• _Exercise_
Single out the lines of the material that contain "conversionComplete" and copy them.

• _Data to examine_
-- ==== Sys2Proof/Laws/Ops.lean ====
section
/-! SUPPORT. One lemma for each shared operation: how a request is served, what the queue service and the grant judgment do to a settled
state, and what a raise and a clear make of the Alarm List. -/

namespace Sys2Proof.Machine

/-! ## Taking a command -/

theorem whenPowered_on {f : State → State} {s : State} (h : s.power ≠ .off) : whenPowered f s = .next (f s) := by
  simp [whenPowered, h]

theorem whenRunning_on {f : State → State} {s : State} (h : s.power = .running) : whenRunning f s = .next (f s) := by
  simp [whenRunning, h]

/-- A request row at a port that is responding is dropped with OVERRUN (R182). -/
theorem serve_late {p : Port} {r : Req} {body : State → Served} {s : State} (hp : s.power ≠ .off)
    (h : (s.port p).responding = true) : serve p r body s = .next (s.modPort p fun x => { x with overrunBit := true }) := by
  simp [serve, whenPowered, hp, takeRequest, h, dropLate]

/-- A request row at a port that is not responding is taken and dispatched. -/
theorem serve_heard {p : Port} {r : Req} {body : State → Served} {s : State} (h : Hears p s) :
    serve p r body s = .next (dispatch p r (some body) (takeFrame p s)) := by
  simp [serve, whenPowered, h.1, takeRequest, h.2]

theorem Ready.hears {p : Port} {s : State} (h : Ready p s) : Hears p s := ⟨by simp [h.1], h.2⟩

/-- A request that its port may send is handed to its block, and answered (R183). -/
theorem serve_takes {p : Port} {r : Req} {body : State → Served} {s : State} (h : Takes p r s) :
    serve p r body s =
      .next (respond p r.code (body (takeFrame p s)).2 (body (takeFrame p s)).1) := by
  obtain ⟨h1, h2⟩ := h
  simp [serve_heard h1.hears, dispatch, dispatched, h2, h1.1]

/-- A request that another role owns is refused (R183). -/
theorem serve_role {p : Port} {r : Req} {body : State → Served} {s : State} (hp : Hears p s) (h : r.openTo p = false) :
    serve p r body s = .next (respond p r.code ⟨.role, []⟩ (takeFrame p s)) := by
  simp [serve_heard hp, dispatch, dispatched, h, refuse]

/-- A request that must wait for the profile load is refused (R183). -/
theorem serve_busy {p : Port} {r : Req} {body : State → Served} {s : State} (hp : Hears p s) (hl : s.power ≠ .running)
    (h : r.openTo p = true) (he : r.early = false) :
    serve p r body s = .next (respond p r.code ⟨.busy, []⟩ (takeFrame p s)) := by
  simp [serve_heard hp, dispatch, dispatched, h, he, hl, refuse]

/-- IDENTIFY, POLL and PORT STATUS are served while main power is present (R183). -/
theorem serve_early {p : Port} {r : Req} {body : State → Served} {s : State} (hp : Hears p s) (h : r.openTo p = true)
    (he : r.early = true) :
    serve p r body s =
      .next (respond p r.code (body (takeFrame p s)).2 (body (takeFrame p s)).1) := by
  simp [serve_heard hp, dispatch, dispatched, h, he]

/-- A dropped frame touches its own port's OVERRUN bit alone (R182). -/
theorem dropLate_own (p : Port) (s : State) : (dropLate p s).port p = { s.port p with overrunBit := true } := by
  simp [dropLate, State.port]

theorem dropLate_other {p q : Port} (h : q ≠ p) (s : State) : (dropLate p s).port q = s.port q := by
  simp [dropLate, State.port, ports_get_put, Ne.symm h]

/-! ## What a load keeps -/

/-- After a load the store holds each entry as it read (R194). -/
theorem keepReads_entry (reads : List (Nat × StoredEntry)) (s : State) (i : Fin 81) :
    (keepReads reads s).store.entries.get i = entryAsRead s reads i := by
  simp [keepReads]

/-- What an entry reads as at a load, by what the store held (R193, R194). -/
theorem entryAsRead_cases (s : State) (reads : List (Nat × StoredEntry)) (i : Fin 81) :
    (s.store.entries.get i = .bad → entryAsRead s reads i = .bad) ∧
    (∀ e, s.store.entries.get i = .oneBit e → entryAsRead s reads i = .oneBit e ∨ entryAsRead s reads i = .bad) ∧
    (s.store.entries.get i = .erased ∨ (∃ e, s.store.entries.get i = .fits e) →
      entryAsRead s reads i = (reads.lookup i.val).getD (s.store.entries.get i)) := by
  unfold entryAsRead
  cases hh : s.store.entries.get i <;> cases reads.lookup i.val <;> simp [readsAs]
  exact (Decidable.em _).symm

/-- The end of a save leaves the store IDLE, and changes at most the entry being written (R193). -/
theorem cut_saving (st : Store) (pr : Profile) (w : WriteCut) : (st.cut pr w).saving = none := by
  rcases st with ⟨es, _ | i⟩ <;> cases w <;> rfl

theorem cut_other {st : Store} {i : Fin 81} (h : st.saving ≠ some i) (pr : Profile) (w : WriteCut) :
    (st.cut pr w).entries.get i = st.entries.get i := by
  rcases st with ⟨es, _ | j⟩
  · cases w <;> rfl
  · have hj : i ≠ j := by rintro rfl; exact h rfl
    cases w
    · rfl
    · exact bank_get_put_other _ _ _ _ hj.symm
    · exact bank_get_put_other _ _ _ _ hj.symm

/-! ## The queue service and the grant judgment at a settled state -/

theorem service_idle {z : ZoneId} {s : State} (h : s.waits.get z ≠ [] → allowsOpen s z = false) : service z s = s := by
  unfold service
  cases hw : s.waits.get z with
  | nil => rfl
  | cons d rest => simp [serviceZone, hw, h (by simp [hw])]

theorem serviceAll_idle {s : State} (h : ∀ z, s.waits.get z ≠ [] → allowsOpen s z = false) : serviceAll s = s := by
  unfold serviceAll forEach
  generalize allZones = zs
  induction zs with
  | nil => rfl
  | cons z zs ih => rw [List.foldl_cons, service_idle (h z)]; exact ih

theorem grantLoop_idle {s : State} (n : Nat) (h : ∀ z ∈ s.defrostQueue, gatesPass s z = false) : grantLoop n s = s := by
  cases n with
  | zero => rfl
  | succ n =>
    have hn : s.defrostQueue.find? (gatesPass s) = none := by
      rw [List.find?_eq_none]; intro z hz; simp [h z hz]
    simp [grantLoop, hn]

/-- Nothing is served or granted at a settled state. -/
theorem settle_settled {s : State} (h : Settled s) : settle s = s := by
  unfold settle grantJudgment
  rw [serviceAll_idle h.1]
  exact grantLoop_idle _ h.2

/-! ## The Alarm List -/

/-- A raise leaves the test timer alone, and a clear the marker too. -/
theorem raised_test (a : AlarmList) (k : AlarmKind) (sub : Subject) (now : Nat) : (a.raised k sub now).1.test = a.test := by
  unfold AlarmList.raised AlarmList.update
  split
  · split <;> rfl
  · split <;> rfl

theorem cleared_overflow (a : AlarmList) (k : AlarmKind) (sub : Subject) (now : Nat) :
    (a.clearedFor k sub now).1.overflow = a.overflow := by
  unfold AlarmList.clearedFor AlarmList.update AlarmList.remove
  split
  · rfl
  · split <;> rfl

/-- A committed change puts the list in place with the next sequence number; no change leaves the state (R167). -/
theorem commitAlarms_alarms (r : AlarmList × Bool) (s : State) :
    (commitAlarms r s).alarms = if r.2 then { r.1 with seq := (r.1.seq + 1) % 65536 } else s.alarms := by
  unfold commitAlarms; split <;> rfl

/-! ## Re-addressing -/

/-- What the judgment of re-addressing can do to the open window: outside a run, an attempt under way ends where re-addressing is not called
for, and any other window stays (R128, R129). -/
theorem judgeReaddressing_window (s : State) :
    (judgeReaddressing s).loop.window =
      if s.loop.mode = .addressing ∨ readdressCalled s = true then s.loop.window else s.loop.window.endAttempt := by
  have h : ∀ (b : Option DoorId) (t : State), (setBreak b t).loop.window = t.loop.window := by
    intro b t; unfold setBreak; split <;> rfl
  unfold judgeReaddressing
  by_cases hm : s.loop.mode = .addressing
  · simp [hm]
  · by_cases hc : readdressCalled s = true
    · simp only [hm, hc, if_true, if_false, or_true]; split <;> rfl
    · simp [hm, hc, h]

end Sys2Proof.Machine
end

* * *

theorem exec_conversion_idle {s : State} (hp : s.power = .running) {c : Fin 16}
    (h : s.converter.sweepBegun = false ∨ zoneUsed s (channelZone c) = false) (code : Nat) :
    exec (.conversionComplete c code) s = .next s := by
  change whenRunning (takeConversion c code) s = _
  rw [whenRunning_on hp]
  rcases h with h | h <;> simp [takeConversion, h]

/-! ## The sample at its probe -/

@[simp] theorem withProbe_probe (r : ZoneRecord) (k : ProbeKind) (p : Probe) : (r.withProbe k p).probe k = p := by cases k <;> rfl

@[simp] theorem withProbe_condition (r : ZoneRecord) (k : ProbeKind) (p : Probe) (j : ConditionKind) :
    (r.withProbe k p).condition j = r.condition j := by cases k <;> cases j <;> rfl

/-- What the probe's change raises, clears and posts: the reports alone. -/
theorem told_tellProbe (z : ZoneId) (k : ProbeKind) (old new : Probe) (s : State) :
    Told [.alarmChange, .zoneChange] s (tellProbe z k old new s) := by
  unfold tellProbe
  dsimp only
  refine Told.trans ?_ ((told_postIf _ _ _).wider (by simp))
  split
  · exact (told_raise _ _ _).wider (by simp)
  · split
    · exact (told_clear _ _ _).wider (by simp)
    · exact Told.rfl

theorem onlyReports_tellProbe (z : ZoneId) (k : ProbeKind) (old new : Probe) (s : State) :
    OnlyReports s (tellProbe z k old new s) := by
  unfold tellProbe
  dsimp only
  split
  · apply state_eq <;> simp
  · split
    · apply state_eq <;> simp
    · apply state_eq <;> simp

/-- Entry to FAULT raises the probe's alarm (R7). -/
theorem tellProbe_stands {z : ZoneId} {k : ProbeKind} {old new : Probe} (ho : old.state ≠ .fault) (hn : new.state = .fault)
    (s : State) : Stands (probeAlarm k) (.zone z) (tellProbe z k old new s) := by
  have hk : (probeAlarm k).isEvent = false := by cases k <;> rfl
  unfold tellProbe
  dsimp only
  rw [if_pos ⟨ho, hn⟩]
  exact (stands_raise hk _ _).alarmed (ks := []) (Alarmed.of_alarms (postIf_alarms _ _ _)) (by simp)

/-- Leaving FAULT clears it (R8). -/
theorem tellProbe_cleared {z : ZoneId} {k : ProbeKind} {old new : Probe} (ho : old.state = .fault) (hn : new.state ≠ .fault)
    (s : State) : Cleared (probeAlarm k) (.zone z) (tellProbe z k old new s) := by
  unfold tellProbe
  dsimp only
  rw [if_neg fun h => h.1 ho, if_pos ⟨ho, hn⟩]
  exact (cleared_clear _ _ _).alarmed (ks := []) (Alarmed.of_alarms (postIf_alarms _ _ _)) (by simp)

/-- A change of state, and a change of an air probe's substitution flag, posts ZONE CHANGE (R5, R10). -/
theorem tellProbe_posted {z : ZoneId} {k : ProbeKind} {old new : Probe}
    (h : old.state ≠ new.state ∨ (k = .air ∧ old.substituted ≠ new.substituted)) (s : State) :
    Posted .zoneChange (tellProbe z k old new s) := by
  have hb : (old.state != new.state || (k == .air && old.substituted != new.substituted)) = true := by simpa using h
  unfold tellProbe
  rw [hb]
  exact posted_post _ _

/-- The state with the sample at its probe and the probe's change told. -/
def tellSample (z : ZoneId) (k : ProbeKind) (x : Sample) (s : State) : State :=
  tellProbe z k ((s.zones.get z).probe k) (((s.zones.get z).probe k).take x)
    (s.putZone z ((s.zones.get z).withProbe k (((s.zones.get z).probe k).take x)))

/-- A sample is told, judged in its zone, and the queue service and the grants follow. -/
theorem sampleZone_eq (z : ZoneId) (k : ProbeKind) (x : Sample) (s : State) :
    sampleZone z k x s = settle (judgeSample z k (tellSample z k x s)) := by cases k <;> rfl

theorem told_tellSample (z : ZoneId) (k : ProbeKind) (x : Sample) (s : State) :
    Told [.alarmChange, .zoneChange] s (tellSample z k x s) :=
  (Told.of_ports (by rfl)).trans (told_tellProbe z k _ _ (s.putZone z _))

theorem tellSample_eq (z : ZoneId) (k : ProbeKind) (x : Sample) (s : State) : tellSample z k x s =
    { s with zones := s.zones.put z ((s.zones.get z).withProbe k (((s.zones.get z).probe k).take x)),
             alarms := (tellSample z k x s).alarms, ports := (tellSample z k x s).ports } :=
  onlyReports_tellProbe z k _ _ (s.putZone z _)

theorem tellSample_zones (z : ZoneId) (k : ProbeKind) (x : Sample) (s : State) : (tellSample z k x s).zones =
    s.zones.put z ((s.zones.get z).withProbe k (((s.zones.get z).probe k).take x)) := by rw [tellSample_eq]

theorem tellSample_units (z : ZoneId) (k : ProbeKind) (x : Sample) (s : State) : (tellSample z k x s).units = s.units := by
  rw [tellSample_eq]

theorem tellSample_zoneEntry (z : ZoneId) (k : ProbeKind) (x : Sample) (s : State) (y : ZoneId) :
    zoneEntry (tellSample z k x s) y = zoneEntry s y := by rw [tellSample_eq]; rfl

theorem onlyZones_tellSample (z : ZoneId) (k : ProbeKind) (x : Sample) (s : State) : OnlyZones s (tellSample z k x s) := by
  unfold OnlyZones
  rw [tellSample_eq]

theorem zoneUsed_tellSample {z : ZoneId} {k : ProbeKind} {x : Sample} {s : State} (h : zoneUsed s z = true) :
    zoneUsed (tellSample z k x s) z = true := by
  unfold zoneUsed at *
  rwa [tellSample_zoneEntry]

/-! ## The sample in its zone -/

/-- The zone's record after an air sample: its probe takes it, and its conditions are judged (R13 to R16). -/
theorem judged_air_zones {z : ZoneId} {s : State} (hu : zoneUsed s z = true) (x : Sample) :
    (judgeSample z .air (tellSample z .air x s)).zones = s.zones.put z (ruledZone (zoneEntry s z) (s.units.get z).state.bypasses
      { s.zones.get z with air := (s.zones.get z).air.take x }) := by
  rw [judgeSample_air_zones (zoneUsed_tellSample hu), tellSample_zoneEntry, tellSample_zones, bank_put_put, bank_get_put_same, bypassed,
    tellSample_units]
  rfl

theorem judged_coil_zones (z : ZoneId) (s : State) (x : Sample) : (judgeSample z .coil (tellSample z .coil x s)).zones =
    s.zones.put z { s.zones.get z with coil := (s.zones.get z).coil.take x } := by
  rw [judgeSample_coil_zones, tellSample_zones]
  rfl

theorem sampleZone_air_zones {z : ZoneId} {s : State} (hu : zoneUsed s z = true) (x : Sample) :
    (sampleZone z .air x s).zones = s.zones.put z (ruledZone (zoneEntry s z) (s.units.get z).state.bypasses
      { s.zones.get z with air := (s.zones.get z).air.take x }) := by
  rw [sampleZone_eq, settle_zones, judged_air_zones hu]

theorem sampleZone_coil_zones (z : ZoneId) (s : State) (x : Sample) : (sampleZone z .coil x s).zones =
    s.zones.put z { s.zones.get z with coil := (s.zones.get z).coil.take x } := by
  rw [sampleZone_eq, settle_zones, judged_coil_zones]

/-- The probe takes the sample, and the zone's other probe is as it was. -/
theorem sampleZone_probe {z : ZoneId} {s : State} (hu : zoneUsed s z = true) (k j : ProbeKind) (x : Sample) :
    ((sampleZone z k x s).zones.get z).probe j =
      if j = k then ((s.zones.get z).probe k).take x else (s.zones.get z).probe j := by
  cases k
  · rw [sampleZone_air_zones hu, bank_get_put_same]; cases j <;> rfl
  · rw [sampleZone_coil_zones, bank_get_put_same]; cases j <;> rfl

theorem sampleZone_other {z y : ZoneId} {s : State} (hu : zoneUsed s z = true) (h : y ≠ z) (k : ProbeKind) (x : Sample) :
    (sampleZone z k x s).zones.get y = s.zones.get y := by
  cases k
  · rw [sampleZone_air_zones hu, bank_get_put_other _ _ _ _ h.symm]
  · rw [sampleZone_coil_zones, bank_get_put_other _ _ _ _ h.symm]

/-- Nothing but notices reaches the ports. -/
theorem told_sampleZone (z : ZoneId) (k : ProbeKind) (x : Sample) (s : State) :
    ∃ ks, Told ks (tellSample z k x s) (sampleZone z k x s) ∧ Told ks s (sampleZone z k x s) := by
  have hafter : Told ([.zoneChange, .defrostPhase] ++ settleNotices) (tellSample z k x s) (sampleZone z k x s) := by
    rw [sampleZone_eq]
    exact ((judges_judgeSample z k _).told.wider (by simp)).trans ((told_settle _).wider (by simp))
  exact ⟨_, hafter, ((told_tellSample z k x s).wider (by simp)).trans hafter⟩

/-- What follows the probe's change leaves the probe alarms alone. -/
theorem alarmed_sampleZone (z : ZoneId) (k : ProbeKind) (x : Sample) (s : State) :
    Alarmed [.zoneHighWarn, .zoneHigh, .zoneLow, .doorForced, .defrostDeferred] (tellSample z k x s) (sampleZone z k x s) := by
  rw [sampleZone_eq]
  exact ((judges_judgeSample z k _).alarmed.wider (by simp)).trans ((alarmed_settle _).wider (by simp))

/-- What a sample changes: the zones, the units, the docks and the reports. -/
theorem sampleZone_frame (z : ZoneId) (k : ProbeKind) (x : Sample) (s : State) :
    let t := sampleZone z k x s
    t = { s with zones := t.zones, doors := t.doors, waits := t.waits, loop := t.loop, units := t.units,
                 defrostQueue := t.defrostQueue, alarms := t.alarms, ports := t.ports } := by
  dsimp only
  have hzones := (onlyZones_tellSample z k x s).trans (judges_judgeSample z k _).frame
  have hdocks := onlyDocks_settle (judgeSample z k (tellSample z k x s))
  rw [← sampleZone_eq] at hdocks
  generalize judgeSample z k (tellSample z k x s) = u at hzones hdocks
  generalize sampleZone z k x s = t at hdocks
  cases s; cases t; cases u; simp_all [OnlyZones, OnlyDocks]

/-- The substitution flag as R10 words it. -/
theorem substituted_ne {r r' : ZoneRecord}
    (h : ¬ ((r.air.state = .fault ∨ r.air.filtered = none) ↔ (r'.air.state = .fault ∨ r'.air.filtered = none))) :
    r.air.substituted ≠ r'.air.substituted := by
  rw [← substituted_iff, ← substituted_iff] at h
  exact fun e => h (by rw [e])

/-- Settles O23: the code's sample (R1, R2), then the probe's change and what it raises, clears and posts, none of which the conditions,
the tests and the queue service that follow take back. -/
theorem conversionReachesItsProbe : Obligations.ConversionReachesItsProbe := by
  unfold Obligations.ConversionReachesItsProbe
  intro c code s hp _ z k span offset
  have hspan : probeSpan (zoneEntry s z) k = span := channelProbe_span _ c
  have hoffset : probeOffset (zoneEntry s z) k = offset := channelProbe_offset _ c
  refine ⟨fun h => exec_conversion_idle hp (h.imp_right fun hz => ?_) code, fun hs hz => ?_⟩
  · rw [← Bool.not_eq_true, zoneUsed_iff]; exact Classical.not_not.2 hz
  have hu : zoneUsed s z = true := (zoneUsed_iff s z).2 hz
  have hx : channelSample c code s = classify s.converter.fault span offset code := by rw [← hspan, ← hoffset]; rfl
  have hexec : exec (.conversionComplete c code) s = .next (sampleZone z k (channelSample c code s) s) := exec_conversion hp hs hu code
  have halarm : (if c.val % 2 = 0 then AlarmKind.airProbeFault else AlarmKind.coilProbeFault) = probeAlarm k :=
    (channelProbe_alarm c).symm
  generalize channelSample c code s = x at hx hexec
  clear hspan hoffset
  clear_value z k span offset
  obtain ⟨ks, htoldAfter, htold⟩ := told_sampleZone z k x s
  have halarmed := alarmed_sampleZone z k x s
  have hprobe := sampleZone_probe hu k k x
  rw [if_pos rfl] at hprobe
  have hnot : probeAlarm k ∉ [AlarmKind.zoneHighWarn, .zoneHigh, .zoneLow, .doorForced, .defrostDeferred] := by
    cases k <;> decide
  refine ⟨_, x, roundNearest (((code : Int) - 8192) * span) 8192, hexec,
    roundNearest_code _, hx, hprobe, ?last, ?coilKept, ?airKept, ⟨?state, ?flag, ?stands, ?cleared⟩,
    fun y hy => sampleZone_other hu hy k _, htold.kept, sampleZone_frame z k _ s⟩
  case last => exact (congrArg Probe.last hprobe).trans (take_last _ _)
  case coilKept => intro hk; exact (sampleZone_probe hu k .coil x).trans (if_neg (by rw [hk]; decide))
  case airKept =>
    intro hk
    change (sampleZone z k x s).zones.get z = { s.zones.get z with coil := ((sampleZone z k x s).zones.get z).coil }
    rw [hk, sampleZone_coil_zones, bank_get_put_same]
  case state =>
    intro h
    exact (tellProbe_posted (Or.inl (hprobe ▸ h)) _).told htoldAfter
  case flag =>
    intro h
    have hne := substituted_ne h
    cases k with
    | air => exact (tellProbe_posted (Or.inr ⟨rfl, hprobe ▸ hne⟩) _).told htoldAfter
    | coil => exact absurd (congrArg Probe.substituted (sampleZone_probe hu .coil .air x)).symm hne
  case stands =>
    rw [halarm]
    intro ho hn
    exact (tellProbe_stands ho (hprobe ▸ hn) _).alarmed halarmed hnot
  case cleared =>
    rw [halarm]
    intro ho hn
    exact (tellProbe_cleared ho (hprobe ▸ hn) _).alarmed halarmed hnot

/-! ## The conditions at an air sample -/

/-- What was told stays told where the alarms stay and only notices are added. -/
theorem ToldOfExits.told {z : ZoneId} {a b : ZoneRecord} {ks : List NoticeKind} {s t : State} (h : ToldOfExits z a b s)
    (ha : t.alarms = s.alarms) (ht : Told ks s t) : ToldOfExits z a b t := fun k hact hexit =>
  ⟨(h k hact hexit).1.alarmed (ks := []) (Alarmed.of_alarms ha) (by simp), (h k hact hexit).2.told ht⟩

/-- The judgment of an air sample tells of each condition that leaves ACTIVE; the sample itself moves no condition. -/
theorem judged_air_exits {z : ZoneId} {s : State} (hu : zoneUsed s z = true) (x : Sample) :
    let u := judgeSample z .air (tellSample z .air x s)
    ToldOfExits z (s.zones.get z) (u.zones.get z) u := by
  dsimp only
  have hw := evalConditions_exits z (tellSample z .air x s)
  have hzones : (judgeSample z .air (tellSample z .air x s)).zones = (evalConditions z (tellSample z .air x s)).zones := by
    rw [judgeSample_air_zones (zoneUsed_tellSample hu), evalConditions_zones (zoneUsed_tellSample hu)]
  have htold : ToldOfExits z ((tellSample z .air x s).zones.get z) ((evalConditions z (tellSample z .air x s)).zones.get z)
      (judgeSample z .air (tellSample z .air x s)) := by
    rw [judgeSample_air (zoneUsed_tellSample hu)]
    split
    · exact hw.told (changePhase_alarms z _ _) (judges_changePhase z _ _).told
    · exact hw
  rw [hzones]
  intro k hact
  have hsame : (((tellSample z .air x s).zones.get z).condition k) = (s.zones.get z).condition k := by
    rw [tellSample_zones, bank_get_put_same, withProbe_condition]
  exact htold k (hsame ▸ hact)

• _Response to the exercise_
    exec (.conversionComplete c code) s = .next s := by
  have hexec : exec (.conversionComplete c code) s = .next (sampleZone z k (channelSample c code s) s) := exec_conversion hp hs hu code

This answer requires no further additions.